#### Your goal
The records should be restated exactly from their first line through the line with "s.link.vfEnable else 0" in it.

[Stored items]
▶
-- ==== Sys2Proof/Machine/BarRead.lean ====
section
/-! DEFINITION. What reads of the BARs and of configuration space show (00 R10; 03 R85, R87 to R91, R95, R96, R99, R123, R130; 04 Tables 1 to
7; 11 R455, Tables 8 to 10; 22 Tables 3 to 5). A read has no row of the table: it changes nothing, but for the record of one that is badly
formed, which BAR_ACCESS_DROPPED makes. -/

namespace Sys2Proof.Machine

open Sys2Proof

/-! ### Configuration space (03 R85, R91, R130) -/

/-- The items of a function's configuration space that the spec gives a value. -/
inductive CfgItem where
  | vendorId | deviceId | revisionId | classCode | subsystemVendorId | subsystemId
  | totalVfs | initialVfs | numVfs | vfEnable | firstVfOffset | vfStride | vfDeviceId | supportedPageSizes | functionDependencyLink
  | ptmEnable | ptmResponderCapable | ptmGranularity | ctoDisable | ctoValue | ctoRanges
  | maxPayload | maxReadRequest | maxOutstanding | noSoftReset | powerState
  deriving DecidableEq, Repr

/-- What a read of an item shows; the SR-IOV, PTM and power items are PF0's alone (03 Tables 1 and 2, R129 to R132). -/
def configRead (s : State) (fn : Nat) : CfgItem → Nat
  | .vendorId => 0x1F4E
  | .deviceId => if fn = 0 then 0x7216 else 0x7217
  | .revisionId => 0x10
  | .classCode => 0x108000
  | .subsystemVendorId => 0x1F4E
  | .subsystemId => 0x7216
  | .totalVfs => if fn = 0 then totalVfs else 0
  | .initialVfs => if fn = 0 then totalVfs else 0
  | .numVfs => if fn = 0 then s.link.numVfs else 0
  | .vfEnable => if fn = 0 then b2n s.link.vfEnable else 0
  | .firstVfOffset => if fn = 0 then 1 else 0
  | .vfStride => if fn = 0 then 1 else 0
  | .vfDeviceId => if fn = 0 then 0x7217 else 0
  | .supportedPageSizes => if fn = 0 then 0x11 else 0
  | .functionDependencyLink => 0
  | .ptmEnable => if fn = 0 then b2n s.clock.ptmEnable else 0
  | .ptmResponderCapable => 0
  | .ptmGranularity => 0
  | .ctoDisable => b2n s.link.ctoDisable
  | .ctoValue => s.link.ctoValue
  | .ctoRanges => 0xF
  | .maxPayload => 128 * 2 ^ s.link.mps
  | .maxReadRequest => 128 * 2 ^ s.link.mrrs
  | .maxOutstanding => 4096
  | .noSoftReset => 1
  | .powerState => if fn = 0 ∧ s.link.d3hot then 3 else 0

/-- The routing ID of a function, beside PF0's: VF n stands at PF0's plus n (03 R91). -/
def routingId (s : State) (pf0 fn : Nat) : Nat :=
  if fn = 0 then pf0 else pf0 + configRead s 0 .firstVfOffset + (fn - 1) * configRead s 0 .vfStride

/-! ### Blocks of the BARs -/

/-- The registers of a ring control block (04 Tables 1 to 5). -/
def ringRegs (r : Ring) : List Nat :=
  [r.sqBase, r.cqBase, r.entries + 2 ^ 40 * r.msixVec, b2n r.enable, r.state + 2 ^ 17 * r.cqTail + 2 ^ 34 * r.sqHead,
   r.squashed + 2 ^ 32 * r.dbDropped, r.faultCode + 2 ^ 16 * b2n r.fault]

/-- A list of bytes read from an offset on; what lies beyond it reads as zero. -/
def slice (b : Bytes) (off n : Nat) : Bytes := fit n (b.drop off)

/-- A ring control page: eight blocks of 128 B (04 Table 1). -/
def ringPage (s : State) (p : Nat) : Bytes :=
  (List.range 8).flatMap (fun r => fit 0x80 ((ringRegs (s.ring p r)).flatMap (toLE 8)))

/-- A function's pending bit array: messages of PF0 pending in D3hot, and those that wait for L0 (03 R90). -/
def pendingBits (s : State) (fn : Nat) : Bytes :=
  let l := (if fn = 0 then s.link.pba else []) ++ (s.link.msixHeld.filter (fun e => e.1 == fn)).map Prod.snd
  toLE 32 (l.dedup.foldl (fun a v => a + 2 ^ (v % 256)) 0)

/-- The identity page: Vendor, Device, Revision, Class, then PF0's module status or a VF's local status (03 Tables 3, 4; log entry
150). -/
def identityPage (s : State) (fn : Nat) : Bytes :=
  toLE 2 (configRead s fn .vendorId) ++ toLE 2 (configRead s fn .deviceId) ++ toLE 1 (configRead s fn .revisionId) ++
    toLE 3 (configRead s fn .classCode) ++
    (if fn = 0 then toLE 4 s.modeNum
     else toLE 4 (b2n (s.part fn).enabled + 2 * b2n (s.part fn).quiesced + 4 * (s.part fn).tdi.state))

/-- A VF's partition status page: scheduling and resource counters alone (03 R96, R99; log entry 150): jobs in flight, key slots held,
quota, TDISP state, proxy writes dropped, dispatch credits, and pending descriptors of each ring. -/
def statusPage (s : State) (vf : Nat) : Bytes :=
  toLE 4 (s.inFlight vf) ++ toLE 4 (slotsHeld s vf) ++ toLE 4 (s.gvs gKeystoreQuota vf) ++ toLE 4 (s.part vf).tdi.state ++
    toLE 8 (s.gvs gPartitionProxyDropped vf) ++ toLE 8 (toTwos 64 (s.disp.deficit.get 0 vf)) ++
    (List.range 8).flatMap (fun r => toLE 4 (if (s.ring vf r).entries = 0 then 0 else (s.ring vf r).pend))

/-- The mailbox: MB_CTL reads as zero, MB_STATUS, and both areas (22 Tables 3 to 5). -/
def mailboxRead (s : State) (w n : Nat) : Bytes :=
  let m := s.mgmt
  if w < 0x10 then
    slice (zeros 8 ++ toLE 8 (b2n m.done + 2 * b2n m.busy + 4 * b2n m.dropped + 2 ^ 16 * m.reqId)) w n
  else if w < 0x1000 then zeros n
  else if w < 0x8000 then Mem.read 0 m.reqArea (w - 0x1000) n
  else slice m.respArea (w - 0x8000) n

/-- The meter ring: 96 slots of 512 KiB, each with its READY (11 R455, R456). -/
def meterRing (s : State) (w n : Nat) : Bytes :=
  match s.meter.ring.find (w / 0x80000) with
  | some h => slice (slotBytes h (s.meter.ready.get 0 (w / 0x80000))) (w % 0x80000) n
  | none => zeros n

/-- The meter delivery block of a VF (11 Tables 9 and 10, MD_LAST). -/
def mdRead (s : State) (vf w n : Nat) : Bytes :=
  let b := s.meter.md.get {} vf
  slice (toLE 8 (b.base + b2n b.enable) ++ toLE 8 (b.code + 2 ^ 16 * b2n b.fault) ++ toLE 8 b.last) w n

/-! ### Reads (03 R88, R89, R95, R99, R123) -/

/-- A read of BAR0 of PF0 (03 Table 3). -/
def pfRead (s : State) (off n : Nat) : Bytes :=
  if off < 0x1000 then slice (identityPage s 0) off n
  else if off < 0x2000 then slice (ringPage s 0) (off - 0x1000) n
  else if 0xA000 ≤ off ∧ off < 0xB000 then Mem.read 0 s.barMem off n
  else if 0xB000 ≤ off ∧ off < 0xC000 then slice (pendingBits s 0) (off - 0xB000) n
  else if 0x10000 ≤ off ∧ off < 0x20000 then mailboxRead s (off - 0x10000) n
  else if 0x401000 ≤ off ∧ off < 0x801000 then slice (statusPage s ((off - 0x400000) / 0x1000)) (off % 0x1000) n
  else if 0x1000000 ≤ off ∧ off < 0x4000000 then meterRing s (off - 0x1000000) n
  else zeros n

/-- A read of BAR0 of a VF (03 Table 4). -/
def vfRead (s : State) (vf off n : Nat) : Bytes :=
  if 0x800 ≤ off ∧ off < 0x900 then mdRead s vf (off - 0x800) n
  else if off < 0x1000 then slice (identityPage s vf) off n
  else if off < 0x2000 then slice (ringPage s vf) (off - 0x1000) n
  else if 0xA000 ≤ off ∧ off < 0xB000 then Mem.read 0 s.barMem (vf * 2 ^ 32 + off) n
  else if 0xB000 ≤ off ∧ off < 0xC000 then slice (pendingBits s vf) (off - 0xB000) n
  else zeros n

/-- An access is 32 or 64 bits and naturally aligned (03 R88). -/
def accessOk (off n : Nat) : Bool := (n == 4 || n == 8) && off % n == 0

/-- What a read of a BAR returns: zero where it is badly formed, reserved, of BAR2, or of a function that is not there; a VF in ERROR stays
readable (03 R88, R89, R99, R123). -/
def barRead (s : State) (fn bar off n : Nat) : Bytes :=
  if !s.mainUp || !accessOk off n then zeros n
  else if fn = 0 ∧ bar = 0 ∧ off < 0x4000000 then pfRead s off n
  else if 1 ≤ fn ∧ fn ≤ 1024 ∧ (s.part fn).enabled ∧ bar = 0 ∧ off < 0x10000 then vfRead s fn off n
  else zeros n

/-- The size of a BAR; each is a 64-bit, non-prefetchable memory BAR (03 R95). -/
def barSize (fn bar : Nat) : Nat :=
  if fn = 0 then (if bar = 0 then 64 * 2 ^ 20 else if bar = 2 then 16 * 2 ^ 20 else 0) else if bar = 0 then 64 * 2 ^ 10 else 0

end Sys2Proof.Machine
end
◀
#### Solution to this exercise
-- ==== Sys2Proof/Machine/BarRead.lean ====
section
/-! DEFINITION. What reads of the BARs and of configuration space show (00 R10; 03 R85, R87 to R91, R95, R96, R99, R123, R130; 04 Tables 1 to
7; 11 R455, Tables 8 to 10; 22 Tables 3 to 5). A read has no row of the table: it changes nothing, but for the record of one that is badly
formed, which BAR_ACCESS_DROPPED makes. -/

namespace Sys2Proof.Machine

open Sys2Proof

/-! ### Configuration space (03 R85, R91, R130) -/

/-- The items of a function's configuration space that the spec gives a value. -/
inductive CfgItem where
  | vendorId | deviceId | revisionId | classCode | subsystemVendorId | subsystemId
  | totalVfs | initialVfs | numVfs | vfEnable | firstVfOffset | vfStride | vfDeviceId | supportedPageSizes | functionDependencyLink
  | ptmEnable | ptmResponderCapable | ptmGranularity | ctoDisable | ctoValue | ctoRanges
  | maxPayload | maxReadRequest | maxOutstanding | noSoftReset | powerState
  deriving DecidableEq, Repr

/-- What a read of an item shows; the SR-IOV, PTM and power items are PF0's alone (03 Tables 1 and 2, R129 to R132). -/
def configRead (s : State) (fn : Nat) : CfgItem → Nat
  | .vendorId => 0x1F4E
  | .deviceId => if fn = 0 then 0x7216 else 0x7217
  | .revisionId => 0x10
  | .classCode => 0x108000
  | .subsystemVendorId => 0x1F4E
  | .subsystemId => 0x7216
  | .totalVfs => if fn = 0 then totalVfs else 0
  | .initialVfs => if fn = 0 then totalVfs else 0
  | .numVfs => if fn = 0 then s.link.numVfs else 0
  | .vfEnable => if fn = 0 then b2n s.link.vfEnable else 0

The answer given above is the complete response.